Dr. James Weinstein, CEO of Dartmouth-Hitchcock health system in Lebanon, N.H., and a spine surgeon, was deeply involved in the deliberations leading up to the Affordable Care Act. He continues to press for delivery-system change. He recently sat down with Modern Healthcare editor Merrill Goozner to discuss the book he recently co-authored, Unraveled: Prescriptions to Repair a Broken Healthcare System, and what he sees as the next arenas ripe for reform. This is an edited transcript.
Modern Healthcare: Why do you think there's something fundamentally broken about our healthcare system?
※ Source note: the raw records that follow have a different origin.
/-- A word of the configuration space, in the layout of the PCI Express Base Specification: identification, revision and
class, base address registers of 16 MiB and 8 MiB, no interrupt pin, and the capabilities power management (D0 and D3hot, no
PME), PCI Express (payload 256 bytes, function level reset, ×4 at 8.0 GT/s, ASPM L1), MSI-X with 64 vectors, AER and Device
Serial Number (R548). The places of the capabilities are presumed, and what else a word holds is a free value (log 149). -/
def State.configWord (s : State) (o : Nat) : Word :=
  let w := Config.configSpace o
  match o with
  | 0x00 => 0x48321B5F
  | 0x04 => setBits (setBits w 20 20 1) 2 2 (s.g HIF_LINK_bme)
  | 0x08 => BitVec.ofNat 32 (0x118000 * 256 + (Config.revMask.toNat - 0x40) % 16 * 16 + Config.revDigit.toNat)
  | 0x0C => setBits w 23 16 0
  | 0x10 => setBits w 23 0 0x4
  | 0x18 => setBits w 22 0 0xC
  | 0x20 => 0
  | 0x24 => 0
  | 0x2C => 0x48321B5F
  | 0x34 => setBits w 7 0 0x40
  | 0x3C => setBits w 15 8 0
  | 0x40 => 0x00035001
  | 0x44 => setBits w 1 0 (3 * s.g HIF_LINK_d3)
  | 0x50 => setBits w 23 0 0x029010
  | 0x54 => setBits (setBits w 2 0 1) 28 28 1
  | 0x5C => setBits w 11 0 0x843
  | 0x60 => setBits (setBits w 19 16 (s.g HIF_LINK_speed)) 25 20 (s.g HIF_LINK_width)
  | 0x90 => setBits w 26 0 0x3F0011
  | 0x94 => 0x118000
  | 0x98 => 0x119000
  | 0x100 => 0x14820001
  | 0x148 => 0x10003
  | 0x14C => BitVec.ofNat 32 Config.serial.toNat
  | 0x150 => BitVec.ofNat 32 (Config.serial.toNat / 2 ^ 32)
  | _ => w

/-- A read of the configuration space. -/
def configRead (o : Nat) (s : State) : State := s.emit (.config o (s.configWord o))

/-- A write of the configuration space by the host's software; what it changes in the device comes with HOST_LINK_CHANGE
(R549, log 149). -/
def configWrite (s : State) : State := s

/-- A write with byte enables (R26). -/
def registerWrite (off : Nat) (be : BitVec 4) (v : Word) (s : State) : State :=
  if be = 0xF then s.hostWrite HOST off v [] else s.flag GEN 8

/-- A write by the host. -/
def hostStore (a : HostAddr) (be : BitVec 4) (v : Word) (s : State) : State := match a with
  | .bar0 off => registerWrite off be v s
  | .bar2 _ => bar2Write s
  | .config _ => configWrite s

/-- A read by the host. -/
def hostLoad (a : HostAddr) (s : State) : State := match a with
  | .bar0 off => rcRead off s
  | .bar2 off => bar2Read off s
  | .config off => configRead off s

end Sys2Proof.Machine
end

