-- ==== Sys2Proof/Machine/Startup.lean ====
section
/-! DEFINITION. The DAWN sequence: straps, OTP, the boot image, and the way to MORNING (R104, R603, R630 to R633, R613 to R615). -/

namespace Sys2Proof.Machine

/-- The device waits for a host image (R632). -/
def State.bootWait (s : State) : State :=
  if s.pwr.waits then s else (s.onPwr fun p => { p with waits := true }).flag PWR 11

/-- Steps 3 and 4 of the DAWN sequence, once after tp: the straps are sampled, the key is unwrapped, and the trim record is
checked (R104, R603, R630). -/
def State.dawnOtp (s : State) : State :=
  if s.dev ≠ DAWN || s.pwr.otp then s
  else
    let s1 := ((s.p GEN_STATE_master [] (b2n Config.strapMaster)).onPwr fun p => { p with otp := true }).unwrapKey
    let s2 := (s1.putDigest AFE_TRIMDIG s1.trimDigest).cnt SEC_OPS_verify
    if !s2.trimOk then (s2.flag AFE 10).enterSafe 2
    else if Config.strapBootsel then s2.bootWait
    else s2

/-- The entries of a configuration section as host register writes (R615); a SYS reset that one of them causes ends them. -/
def State.applyConfig (s : State) : List (Nat × Nat) → State
  | [] => s
  | (o, v) :: l =>
    let s1 := s.hostWrite HOST o (BitVec.ofNat 32 v) []
    if s1.pwr.otp then s1.applyConfig l else s1

/-- The entries of a configuration section. -/
def configEntries (l : List Byte) : List (Nat × Nat) := (List.range (l.length / 8)).map fun i => (leAt l (8 * i) 4, leAt l (8 * i + 4) 4)

/-- Steps 6 to 10, once an image has passed: configuration, FBC images, modulators, formation, MORNING, cold starts. -/
def State.dawnExit (s : State) (img : List Byte) : State :=
  let s1 := s.applyConfig (configEntries (bootSec img 1))
  if !s1.pwr.otp || s1.dev ≠ DAWN then s1
  else
    let s2 := s1.each (List.range 4) fun s b => s.bootFbc img b
    let s3 := (s2.onPwr fun p => { p with waits := false }).toMorning.restartAll true
    let s4 := s3.each (List.range 4) fun s b =>
      if bitAt (s.g PWR_CFG_bcpstart) b && (s.cpu b).state = B_STOPPED then s.startBcp b true else s
    s4.onPwr fun p => { p with auto := s4.on PWR_CFG_autonoon }

/-- The checks of a boot image end (R614): what they leave, and whether it has passed. -/
def State.bootChecked (s : State) (img : List Byte) (host : Bool) : Nat × State :=
  let (code, v) := s.bootCheck img img.length
  (code, s.bootRecord img code v host)

/-- BOOT_IMAGE_CHECKED: the host image whose check is running, or else what the flash has answered (R614, R632, R633). -/
def bootImageChecked (flash : Option (List Byte)) (s0 : State) : State :=
  let s := s0.dawnOtp
  if s.dev ≠ DAWN then s
  else match s.pwr.boot with
    | some (d, img) =>
      let (code, s1) := (s.onPwr fun p => { p with boot := none }).bootChecked img true
      if code = 0 then (s1.complete d OP_PWR_BOOT ST_DONE).dawnExit img
      else s1.completeWith { compOf d OP_PWR_BOOT ST_AUTH_FAIL with b := code }
    | none =>
      if s.pwr.waits then s
      else match flash with
        | none => s.bootWait
        | some img =>
          let (code, s1) := s.bootChecked img false
          if code = 0 then s1.dawnExit img else s1.bootWait

/-- PWR_BOOT (R633). -/
def pwrBoot (d : Desc) (buf : List Byte) (s : State) : State :=
  if s.dev ≠ DAWN || !s.pwr.waits then s.complete d OP_PWR_BOOT ST_NOT_NOW
  else if s.pwr.boot.isSome then s.complete d OP_PWR_BOOT ST_BUSY
  else
    let n := d.len.toNat
    let s1 := s.clampDesc d 4 (b2n (decide (8388608 < n)))
    s1.onPwr fun p => { p with boot := some (d, buf.take (min n 8388608)) }

end Sys2Proof.Machine
end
Dr. James Weinstein: There are serious issues with the health system that warrant serious solutions. At Dartmouth, for decades, we've looked at the variation in care across the country. It's our turn now to come up with solutions. We're working with colleagues across the country on projects related to what I like to call informed choice to help patients have better decisionmaking. To make informed choices, they need to be well-informed. We're working on the transparency around pricing and outcomes. It's not good enough to just say this is how much is being charged or this is how much something cost. What kind of value do you get from that charge or cost or from a procedure you might have? For value-based payments, it's critically important to have transparency about what it cost. We spent a great deal of time building an infrastructure to provide those kind of answers for our patients at Dartmouth-Hitchcock and we're working with colleagues across the nation to do the same thing.
MH: Patients tend to be more conservative if they're given a role in making the choices. How does a Dartmouth prepare for a world in which you're going to be getting less revenue?
Weinstein: We must do what's right for the patient and the consumer, not what's right for Dartmouth-Hitchcock. If you start with the premise of what the patient needs and what the population needs, you might actually build your health system in a very different way. You might actually do better work and make more revenue than you do today by trying to prevent things. Today, we're paid for doing things. Imagine what we could do if we could prevent things and I didn't have to have so many hospital beds with so many sick people. We have to get upstream. We have to start dealing with our nation's greatest problems in mental illness, drug abuse, childhood obesity. Smoking is still a problem.
MH: How does a healthcare system do that on a day-to-day basis?
Weinstein: First of all, we have a strategy that deals with our organization. We take part of our investment portfolio and invest it into the populations we serve in things they need most, which aren't reimbursed well, like mental illness, like end-of-life decisions, like having the ability to make your decisions before you're going to die about how you want your life to end. We build a technology infrastructure that makes care available closer to the home. We're trying to find ways to make care consumer-friendly, not hospital-friendly. We try to find ways to work with you after you leave the hospital to keep you from coming back.
MH: You also formed an insurance arm with Harvard Pilgrim as a way of changing the reimbursement incentives inside your own system.
Weinstein: We're very excited about our partnership in the insurance space. It brings us as a system into a space where we can get closer to our patients and their needs around the premium dollar. We want to lower the cost for the patient who's actually experiencing greater cost because of the change to high-deductible plans, where they have more out-of-pocket cost. We went into the market with a premium that was 15% lower than anything else in our region to lower their out-of-pocket cost upfront. Then we created networks with other partner systems so we get continuity of care where as you go from hospital to hospital, you do not have to retell the same story over and over again. We've worked to create the kind of quality of care and practices that are evidence-based across an integrated system that does the same work, has the same medical records structure, the same protocols and the same answers. But you don't have to come to Dartmouth-Hitchcock to get that. You can go to any of our partners in the health plan or in our network.